Your objective
Print the lines that run from the line with "node := t.node, root" to the line with "t.toArch with clen", keeping both end lines, exactly as they appear in the entries below, and nothing else.

======== Input for this task ========

/-- R158: what an error entry clears, command by command, and that nothing else changes. -/
def Obligations.ErrorEntryClearsDestinations : Prop :=
  ∀ (i : Instr) (s t : State), i ≠ .clear → i ≠ .compress → i ≠ .decompress → s.err = false →
    exec i s = .next t → t.err = true →
    (∃ kind info, canRaise i kind = true ∧ t.raised (encode i) kind info) ∧
    (i = .count → (∀ b, tableGet t.ft b = 0) ∧ t.ocnt = 0 ∧
      t.toArch = { withStatusOf s.toArch t.toArch with ft := t.ft, ocnt := 0 }) ∧
    (i = .pack → t.toArch = { withStatusOf s.toArch t.toArch with plen := 0, nbits := 0 }) ∧
    (i = .serialize → t.toArch = { withStatusOf s.toArch t.toArch with olen := 0 }) ∧
    (i = .deserialize → (∀ b, tableGet t.ft b = 0) ∧
      t.toArch = { withStatusOf s.toArch t.toArch with
        ft := t.ft, ocnt := 0, plen := 0, nbits := 0 }) ∧
    (i = .decode → t.toArch = { withStatusOf s.toArch t.toArch with olen := 0 }) ∧
    i ≠ .build ∧ i ≠ .codes

/-- Frame (R40) of the commands that store to no buffer: COUNT, BUILD, CODES. -/
def Obligations.FrameOfTableCommands : Prop :=
  ∀ s t : State,
    (exec .count s = .next t → samePort s t ∧ sameBytes s.toArch t.toArch ∧
      t.toArch = { withStatusOf s.toArch t.toArch with ft := t.ft, ocnt := t.ocnt }) ∧
    (exec .build s = .next t → samePort s t ∧ sameBytes s.toArch t.toArch ∧
      t.toArch = { withStatusOf s.toArch t.toArch with
        node := t.node, root := t.root, nleaf := t.nleaf }) ∧
    (exec .codes s = .next t → samePort s t ∧ sameBytes s.toArch t.toArch ∧
      t.toArch = { withStatusOf s.toArch t.toArch with clen := t.clen, code := t.code })

/-- Frame (R40, R48) of the commands that store to a buffer: PACK, SERIALIZE, DESERIALIZE, DECODE. The bytes stored
are those from index 0 up to the length the command computes; that the storage keeps the others is the model's choice
(notes/assumptions/4.md). -/
def Obligations.FrameOfStoringCommands : Prop :=
  ∀ s t : State,
    (exec .pack s = .next t → samePort s t ∧
      t.toArch = { withStatusOf s.toArch t.toArch with
        pbuf := t.pbuf, plen := t.plen, nbits := t.nbits } ∧
      ∀ k, t.ibufByte k = s.ibufByte k ∧ t.obufByte k = s.obufByte k ∧
        (ceil8 s.bitStream.length ≤ k → t.pbufByte k = s.pbufByte k)) ∧
    (exec .serialize s = .next t → samePort s t ∧
      t.toArch = { withStatusOf s.toArch t.toArch with obuf := t.obuf, olen := t.olen } ∧
      ∀ k, t.ibufByte k = s.ibufByte k ∧ t.pbufByte k = s.pbufByte k ∧
        (s.blobSize ≤ k → t.obufByte k = s.obufByte k)) ∧
    (exec .deserialize s = .next t → samePort s t ∧
      t.toArch = { withStatusOf s.toArch t.toArch with
        ft := t.ft, ocnt := t.ocnt, pbuf := t.pbuf, plen := t.plen, nbits := t.nbits } ∧
      ∀ k, t.ibufByte k = s.ibufByte k ∧ t.obufByte k = s.obufByte k ∧
        (s.ilen.toNat - (10 + 9 * nsymOf s.ibufByte) ≤ k → t.pbufByte k = s.pbufByte k)) ∧
    (exec .decode s = .next t → samePort s t ∧
      t.toArch = { withStatusOf s.toArch t.toArch with obuf := t.obuf, olen := t.olen } ∧
      ∀ k, t.ibufByte k = s.ibufByte k ∧ t.pbufByte k = s.pbufByte k ∧
        (s.ocnt.toNat ≤ k → t.obufByte k = s.obufByte k))

/-- Frame (R40) of COMPRESS and DECOMPRESS: `IBUF`, `ILEN` and the capacities, and the bytes of `PBUF` and `OBUF` from
the lengths they leave on; that the storage keeps those is the model's choice (notes/assumptions/4.md). -/
def Obligations.FrameOfSequences : Prop :=
  ∀ i ∈ [Instr.compress, Instr.decompress], ∀ s t : State, exec i s = .next t → s.err = false →
    samePort s t ∧ t.ibuf = s.ibuf ∧ t.ilen = s.ilen ∧ t.ibufCap = s.ibufCap ∧
    t.pbufCap = s.pbufCap ∧ t.obufCap = s.obufCap ∧
    ∀ k, t.ibufByte k = s.ibufByte k ∧ (t.plen.toNat ≤ k → t.pbufByte k = s.pbufByte k) ∧
      (t.olen.toNat ≤ k → t.obufByte k = s.obufByte k)

/-! ### Invariants -/

/-- The reset state, with any capacities in range, meets everything R39 says (R38, R39). -/
def Obligations.ResetMeetsTheInvariant : Prop :=
  ∀ c : Capacities, c.wellFormed = true → (State.resetWith c).Ok

/-- R23 to R26, R39 (e): every step keeps the status registers consistent. -/
def Obligations.StepKeepsStatusConsistent : Prop :=
  ∀ s t : State, step s = .next t → s.StatusOk → t.StatusOk

/-- R18 to R20, R39 (b): every step keeps the length registers within the capacities, with fewer than eight padding
bits. -/
def Obligations.StepKeepsLengthsInRange : Prop :=
  ∀ s t : State, step s = .next t → s.capsOk → s.LengthsOk → t.capsOk ∧ t.LengthsOk

/-- R39 (a): every step keeps the frequencies summing to the count. -/
def Obligations.StepKeepsCountsSummed : Prop :=
  ∀ s t : State, step s = .next t → s.CountsOk → t.CountsOk

/-- R31: every step keeps the tree well formed. -/
def Obligations.StepKeepsTheTreeWellFormed : Prop :=
  ∀ s t : State, step s = .next t → s.CountsOk → s.TreeOk → t.TreeOk

/-- R39 (d), R32: every step keeps the codebook prefix-free with its unused bits 0. -/
def Obligations.StepKeepsTheCodebookPrefixFree : Prop :=
  ∀ s t : State, step s = .next t → s.CountsOk → s.TreeOk → s.CodebookOk → t.CodebookOk

/-- R33 to R35: every step keeps the three buffers in canonical form within their capacities. -/
def Obligations.StepKeepsBuffersCanonical : Prop :=
  ∀ s t : State, step s = .next t → s.BuffersOk → t.BuffersOk

/-- R39: every step keeps all of it together. -/
def Obligations.StepKeepsTheInvariant : Prop :=
  ∀ s t : State, step s = .next t → s.Ok → t.Ok
end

========

Output for this task
        node := t.node, root := t.root, nleaf := t.nleaf }) ∧
    (exec .codes s = .next t → samePort s t ∧ sameBytes s.toArch t.toArch ∧
      t.toArch = { withStatusOf s.toArch t.toArch with clen := t.clen, code := t.code })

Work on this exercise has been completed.